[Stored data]
==*==

/-- Completed levels that end at the bundle are popped, down to level `k` (R296). -/
theorem Loops.test_pop {pc k m : Nat} (hk : k ≤ m) {l : Loops} (hm : l.lsp = m)
    (hdone : ∀ j, k < j → j ≤ m → l.last (j - 1) = pc ∧ l.count (j - 1) ≤ 1) :
    l.test pc m = Loops.test pc k { l with lsp := k } := by
  induction hk generalizing l with
  | refl => subst hm; rfl
  | @step m hkm ih =>
    have hkm : k ≤ m := hkm
    obtain ⟨hlast, hcount⟩ := hdone (m + 1) (by omega) (Nat.le_refl _)
    rw [Loops.test, if_neg (by omega)]
    simp only [hm, hlast, ne_eq, not_true_eq_false, if_false, if_neg (Nat.not_lt.mpr hcount)]
    exact ih rfl fun j hj hjm => hdone j hj (by omega)

/-- Away from the end of the top level the next bundle follows. -/
theorem Loops.test_away {pc k : Nat} {l : Loops} (hm : l.lsp = k) (haway : k = 0 ∨ l.last (k - 1) ≠ pc) :
    l.test pc k = (l, pc + 1) := by
  subst hm
  cases hlsp : l.lsp with
  | zero => rfl
  | succ m =>
    rw [hlsp] at haway
    rw [Loops.test, if_neg (by omega), hlsp, if_pos (haway.resolve_left (by omega))]

/-- At the end of a level with passes left the loop starts again. -/
theorem Loops.test_again {pc k : Nat} {l : Loops} (hm : l.lsp = k) (hk : 0 < k) (hlast : l.last (k - 1) = pc)
    (hcount : 1 < l.count (k - 1)) :
    l.test pc k = (l.setCount (k - 1) (l.count (k - 1) - 1), l.start (k - 1)) := by
  obtain ⟨m, rfl⟩ := Nat.exists_eq_succ_of_ne_zero (Nat.ne_of_gt hk)
  rw [Loops.test, if_neg (by omega)]
  simp only [hm, hlast, hcount, ne_eq, not_true_eq_false, if_false, if_true]

/-! ### Branches and the end of a bundle -/

/-- A taken branch whose target leaves the lowest `k` levels in use. -/
theorem Core.branch_eq (c : Core) {k : Nat} {target : Int} {a : BitVec 13} (ha : BitVec.ofInt 13 target = a)
    (hk : k ≤ c.loops.lsp) (hin : k = 0 ∨ c.levelHolds (k - 1) a)
    (hout : ∀ j, k < j → j ≤ c.loops.lsp → ¬ c.levelHolds (j - 1) a) :
    c.branch target = { c with pc := a, loops := { c.loops with lsp := k } } := by
  subst ha
  have hleave := (Loops.leave_pop hk rfl hout).trans (Loops.leave_settled rfl hin)
  rw [Core.branch, unsigned_eq_toNat, hleave, BitVec.ofNat_toNat, BitVec.setWidth_eq]

theorem Core.advance_of_test (c : Core) {l : Loops} {next : Nat}
    (h : c.loops.test c.pc.toNat c.loops.lsp = (l, next)) :
    c.advance = { c with loops := l, pc := BitVec.ofNat 13 next } := by
  rw [Core.advance, h]

theorem ofNat_toNat_succ {w : Nat} (x : BitVec w) : BitVec.ofNat w (x.toNat + 1) = x + 1 := by
  apply BitVec.eq_of_toNat_eq; simp [BitVec.toNat_add]

theorem Core.advance_away {c : Core} (h : ¬ c.atLoopEnd) : c.advance = { c with pc := c.pc + 1 } := by
  have haway : c.loops.lsp = 0 ∨ c.loops.last (c.loops.lsp - 1) ≠ c.pc.toNat := by
    by_cases h0 : c.loops.lsp = 0
    · exact .inl h0
    · exact .inr fun hlast => h ⟨h0, hlast⟩
  rw [c.advance_of_test (Loops.test_away rfl haway), ofNat_toNat_succ]

section Rows
variable {i : Instr} {s : State} {n : Nat} {k : Ctl} {target : Int} {taken : Bool}

/-- A branch that is not taken goes on to the next bundle. -/
theorem exec_notTaken (hrow : exec i s = goes (s.runBundle n { ctl := k })) (hissue : s.canIssue n = true)
    (hend : ¬ (s.core n).atLoopEnd) (hk : k.branch? (s.core n) = some (taken, target)) (ht : taken = false) :
    exec i s = goes (s.setCore n { s.core n with pc := (s.core n).pc + 1 }) := by
  subst ht
  rw [hrow, State.runBundle_branch hissue hend hk, ← Core.advance_away hend]; rfl

/-- A branch that is taken goes to its target. -/
theorem exec_taken (hrow : exec i s = goes (s.runBundle n { ctl := k })) (hissue : s.canIssue n = true)
    (hend : ¬ (s.core n).atLoopEnd) (hk : k.branch? (s.core n) = some (taken, target)) (ht : taken = true) {c' : Core}
    (hto : (s.core n).branch target = c') : exec i s = goes (s.setCore n c') := by
  subst ht hto
  rw [hrow, State.runBundle_branch hissue hend hk]; rfl

end Rows

/-- NOP goes on to the next bundle. -/
theorem exec_nop {s : State} {n : Fin 32} (hissue : s.canIssue n.val = true) :
    exec (.nop n) s = goes (s.setCore n.val (s.core n.val).advance) := by
  refine congrArg goes ((State.runBundle_compute hissue ?_).trans ?_)
  · simp [Core.compute_nop, Eff.Simple]
  · simp [Core.compute_nop, Core.applyEff]

/-- Settles O10: a branch or jump by whether it is taken and the levels its target leaves, the end of a bundle by the levels the
loop-end test pops before it stops. -/
theorem sorrelBranchesAndLoopEnd : Obligations.SorrelBranchesAndLoopEnd := by
  refine ⟨fun s n rel target k h => ?_, fun s n k h => ?_⟩
  · intro c hend on at_ settles there
    have hrel : BitVec.ofInt 13 (c.pc.toNat + rel.toInt) = there := by
      rw [BitVec.ofInt_add]; simp [there, BitVec.signExtend]
    have habs : BitVec.ofInt 13 (target.toNat : Int) = target := by simp
    refine ⟨fun ⟨hk, hin, hout⟩ => ?_, fun ⟨hk, hin, hout⟩ => ?_, fun ht => ?_, fun ht => ?_⟩
    · have hto := c.branch_eq hrel hk hin hout
      exact ⟨exec_taken rfl h hend rfl rfl hto, fun ht => exec_taken rfl h hend rfl ht hto,
        fun ht => exec_taken rfl h hend rfl (congrArg not ht) hto⟩
    · have hto := c.branch_eq habs hk hin hout
      exact ⟨exec_taken rfl h hend rfl rfl hto, fun ht => exec_taken rfl h hend rfl ht hto,
        fun ht => exec_taken rfl h hend rfl (congrArg not ht) hto⟩
    · exact ⟨exec_notTaken rfl h hend rfl ht, exec_notTaken rfl h hend rfl ht⟩
    · exact ⟨exec_notTaken rfl h hend rfl (congrArg not ht), exec_notTaken rfl h hend rfl (congrArg not ht)⟩
  · intro c l pc hk hdone
    have hpop := Loops.test_pop hk rfl hdone
    refine ⟨fun haway => ?_, fun h0 hlast hcount => ?_⟩
    · rw [exec_nop h, c.advance_of_test (hpop.trans (Loops.test_away rfl haway)), ofNat_toNat_succ]
    · rw [exec_nop h, c.advance_of_test (hpop.trans (Loops.test_again rfl h0 hlast hcount))]; rfl

end Sys2Proof.Machine
end

-- Proofs of the family 12_reference_holdover: what waits for the selection tick.
section
/-! PROOFS. What a monitor, a timer and a command note about a reference. Each of these rows is one effect under one condition
while the main core is out of reset; its proof names the case of the condition. A soft-window failure and a drift warning also
set a bit of CSL_REFSTATr, and a drift warning makes source 71 pending. -/
namespace Sys2Proof.Machine
open Sys2Proof

/-! ### A bit of a register -/

theorem bitAt_eq_testBit (v i : Nat) : bitAt v i = v.testBit i := Nat.testBit_eq_decide_div_mod_eq.symm

theorem bitAt_putBit_same (v i : Nat) (b : Bool) : bitAt (putBit v i b) i = b := by
  have hle : v / 2 ^ i % 2 * 2 ^ i ≤ v :=
    Nat.le_trans (Nat.mul_le_mul_right _ (Nat.mod_le _ _)) (Nat.div_mul_le_self v (2 ^ i))
  have hdiv : putBit v i b / 2 ^ i = v / 2 ^ i - v / 2 ^ i % 2 + b.toNat := by
    have hb : b.toNat % 2 = b.toNat := Nat.mod_eq_of_lt b.toNat_lt
    simp only [putBit, putField, field, Nat.add_sub_cancel_left, Nat.pow_one, hb]
    rw [Nat.add_mul_div_right _ _ (Nat.two_pow_pos i), Nat.mul_comm (v / 2 ^ i % 2), Nat.sub_mul_div]
  rw [bitAt, hdiv]
  cases b <;> simp <;> omega

/-- A bit of a register word is what was written to it. -/
theorem State.regBit_setRegBit_same (s : State) (a : Nat) {i : Nat} (hi : i < 32) (b : Bool) :
    (s.setRegBit a i b).regBit a i = b := by
  have hword : (s.setRegBit a i b).reg a = putBit (s.reg a) i b % 2 ^ 32 := Store.get_set_self ..
  rw [State.regBit, hword, bitAt_eq_testBit, Nat.testBit_mod_two_pow, ← bitAt_eq_testBit, bitAt_putBit_same,
    decide_eq_true hi, Bool.true_and]

theorem State.reg_setRegBit_other (s : State) {a c : Nat} (h : c ≠ a) (i : Nat) (b : Bool) :
    (s.setRegBit a i b).reg c = s.reg c :=
  Store.get_set_other _ _ _ h

/-! ### An edge source that becomes pending (R486) -/

/-- A source that can be pending is marked so; one delivered to T32 also sets its bit of INT_FBKw (R496). -/
theorem State.pend_cases (s : State) (n : Nat) :
    s.pend n = s ∧ (reservedSource n = true ∨ s.sys.mainUp = false) ∨
    ∃ y, Store.get (fun _ => false) y.edgePend n = true ∧
      (s.pend n = { s with intc := y } ∨
        s.pend n = ({ s with intc := y } : State).setRegBit (0x40400080 + 4 * (n / 32)) (n % 32) true) := by
  rw [State.pend]
  split
  next h => exact .inl ⟨rfl, by simpa using h⟩
  next =>
    refine .inr ⟨{ s.intc with
      edgePend := Store.set (fun _ => false) s.intc.edgePend n true, fired := n :: s.intc.fired.filter (· != n) },
      Store.get_set_self .., ?_⟩
    simp only [State.markFallback]
    split
    · exact .inr rfl
    · exact .inl rfl

/-- Of the registers only INT_FBKw of the source can change. -/
theorem State.reg_pend_other (s : State) (n : Nat) {a : Nat} (h : a ≠ 0x40400080 + 4 * (n / 32)) :
    (s.pend n).reg a = s.reg a := by
  obtain ⟨heq, -⟩ | ⟨y, -, heq | heq⟩ := s.pend_cases n <;> rw [heq]
  · rfl
  · exact State.reg_setRegBit_other _ h _ _

theorem State.edgePend_pend_same {s : State} {n : Nat} (hup : s.sys.mainUp = true) (hn : reservedSource n = false) :
    Store.get (fun _ => false) (s.pend n).intc.edgePend n = true := by
  obtain ⟨-, hdead⟩ | ⟨y, hy, heq | heq⟩ := s.pend_cases n
  · simp [hup, hn] at hdead
  · rw [heq]; exact hy
  · rw [heq]; exact hy

theorem State.pend_frame (s : State) (n : Nat) :
    s.pend n = { s with regs := (s.pend n).regs, intc := (s.pend n).intc } := by
  obtain ⟨heq, -⟩ | ⟨y, -, heq | heq⟩ := s.pend_cases n
  · rw [heq]
  · rw [heq]
  · rw [heq]; rfl

/-! ### One reference of the state -/

@[simp] theorem State.ref_setRef_same (s : State) (r : Nat) (x : Ref) : (s.setRef r x).ref r = x :=
  Store.get_set_self ..

theorem State.ref_setRef_other (s : State) {r k : Nat} (h : k ≠ r) (x : Ref) : (s.setRef r x).ref k = s.ref k :=
  Store.get_set_other _ _ _ h

/-- A failure of a monitor waits at a reference that is enabled and not DISABLED (R411, R416). -/
theorem State.noteFailure_of_on {s : State} {r : Nat} (hon : s.refOn r = true) (hstate : (s.ref r).state ≠ 0) (m : Nat) :
    s.noteFailure r m = s.setRef r { s.ref r with fail := some m } :=
  if_pos (by simp [hon, hstate])

theorem State.cleanFor_iff {s : State} {r a cycles : Nat} (ha : (s.ref r).cleanSince = some a) :
    s.cleanFor r cycles = true ↔ a + cycles ≤ s.clk.cycle := by
  rw [State.cleanFor, ha, decide_eq_true_iff]

theorem State.tenSeconds_iff (s : State) (a : Nat) : s.tenSeconds (some a) = true ↔ a + 10 * second ≤ s.clk.cycle :=
  decide_eq_true_iff

/-! ### The rows -/

section Rows
variable {s : State} {r : Fin 8}

/-- An effect under a condition while the main core runs; without the condition nothing changes (log 6). -/
theorem State.onMain_when (hup : s.sys.mainUp = true) {c : State → Bool} {f : State → State} {P : Prop} [Decidable P]
    (h : c s = true ↔ P) : (s.onMain fun s => s.when (c s) f) = if P then f s else s := by
  rw [State.onMain, if_pos hup, State.when]
  by_cases hP : P
  · rw [if_pos hP, if_pos (h.mpr hP)]
  · rw [if_neg hP, if_neg fun hc => hP (h.mp hc)]

theorem exec_lossOfSignal (hup : s.sys.mainUp = true) : exec (.lossOfSignal r) s = goes (s.noteFailure r.val 0) :=
  congrArg goes (if_pos hup)

/-- A monitor fails only where it applies to the type of the reference and is not suspended (Table 12.4, R445). -/
theorem exec_refMonitorFailure {m : Fin 3} (hup : s.sys.mainUp = true) :
    exec (.refMonitorFailure r m) s = goes (
      if (m.val = 2 → 2 ≤ r.val ∧ r.val ≤ 6) ∧ (m.val = 1 → (s.pll 1).bypass = true → s.csl.sel ≠ some r.val)
      then s.noteFailure r.val (m.val + 1) else s) :=
  congrArg goes (State.onMain_when hup (by simp [Decidable.imp_iff_not_or, or_assoc]))

/-- QUALIFY_EXPIRY is for QUALIFYING, after one clean second (Table 12.5). -/
theorem exec_qualifyExpiry (hup : s.sys.mainUp = true) {a : Nat} (ha : (s.ref r.val).cleanSince = some a) :
    exec (.qualifyExpiry r) s = goes (
      if (s.ref r.val).state = 1 ∧ a + second ≤ s.clk.cycle then s.setRef r.val { s.ref r.val with due := true } else s) :=
  congrArg goes (State.onMain_when hup (by simp [State.cleanFor_iff ha]))

/-- REQUALIFY_EXPIRY is for DISQUALIFIED, after the clean time of 0x2020:0B (Table 12.5). -/
theorem exec_requalifyExpiry (hup : s.sys.mainUp = true) {a : Nat} (ha : (s.ref r.val).cleanSince = some a) :
    exec (.requalifyExpiry r) s = goes (
      if (s.ref r.val).state = 2 ∧ a + s.livN 0x2020 0xB * second ≤ s.clk.cycle
      then s.setRef r.val { s.ref r.val with due := true } else s) :=
  congrArg goes (State.onMain_when hup (by simp [State.cleanFor_iff ha]))

/-- WTR_EXPIRY is for WTR, after its time (Table 12.5). -/
theorem exec_wtrExpiry (hup : s.sys.mainUp = true) :
    exec (.wtrExpiry r) s = goes (
      if (s.ref r.val).state = 4 ∧ (s.ref r.val).wtrEnd ≤ s.clk.cycle
      then s.setRef r.val { s.ref r.val with due := true } else s) :=
  congrArg goes (State.onMain_when hup (by simp))

/-- REF_REQUALIFY is for FAMILY_HOLD (R434). -/
theorem exec_refRequalify (hup : s.sys.mainUp = true) :
    exec (.refRequalify r) s = goes (
      if (s.ref r.val).state = 3 then s.setRef r.val { s.ref r.val with requalify := true } else s) :=
  congrArg goes (State.onMain_when hup beq_iff_eq)

/-- Ten seconds outside the soft window are noted and show in CSL_REFSTATr (R413). -/
theorem exec_softWindowDegrade (hup : s.sys.mainUp = true) {a : Nat} (ha : (s.ref r.val).outSince = some a) :
    exec (.softWindowDegrade r) s = goes (
      if (s.ref r.val).degraded = false ∧ a + 10 * second ≤ s.clk.cycle
      then (s.setRegBit (0x41000020 + 4 * r.val) 19 true).setRef r.val { s.ref r.val with softDue := some true } else s) :=
  congrArg goes (State.onMain_when hup (by simp [ha, State.tenSeconds_iff]))

/-- Ten seconds inside the soft window are noted for a degraded reference (R413). -/
theorem exec_softWindowRestore (hup : s.sys.mainUp = true) {a : Nat} (ha : (s.ref r.val).inSince = some a) :
    exec (.softWindowRestore r) s = goes (
      if (s.ref r.val).degraded = true ∧ a + 10 * second ≤ s.clk.cycle
      then s.setRef r.val { s.ref r.val with softDue := some false } else s) :=
  congrArg goes (State.onMain_when hup (by simp [ha, State.tenSeconds_iff]))

/-- The marks of a drift warning: the flag of the reference, its bit in Cowslip and its bit of CSL_REFSTATr. -/
def State.markDrift (s : State) (r : Nat) : State :=
  ((s.setRef r { s.ref r with flags := putBit (s.ref r).flags 6 true }).setCsl fun c =>
    { c with drift := putBit c.drift r true }).setRegBit (0x41000020 + 4 * r) 22 true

==*==

(PROBLEM REQUIREMENTS) Copy out each line of the data that holds the string "hcount".

(REPLY TO THE EXERCISE)
    obtain ⟨hlast, hcount⟩ := hdone (m + 1) (by omega) (Nat.le_refl _)
    simp only [hm, hlast, ne_eq, not_true_eq_false, if_false, if_neg (Nat.not_lt.mpr hcount)]
    (hcount : 1 < l.count (k - 1)) :
  simp only [hm, hlast, hcount, ne_eq, not_true_eq_false, if_false, if_true]
    refine ⟨fun haway => ?_, fun h0 hlast hcount => ?_⟩
    · rw [exec_nop h, c.advance_of_test (hpop.trans (Loops.test_again rfl h0 hlast hcount))]; rfl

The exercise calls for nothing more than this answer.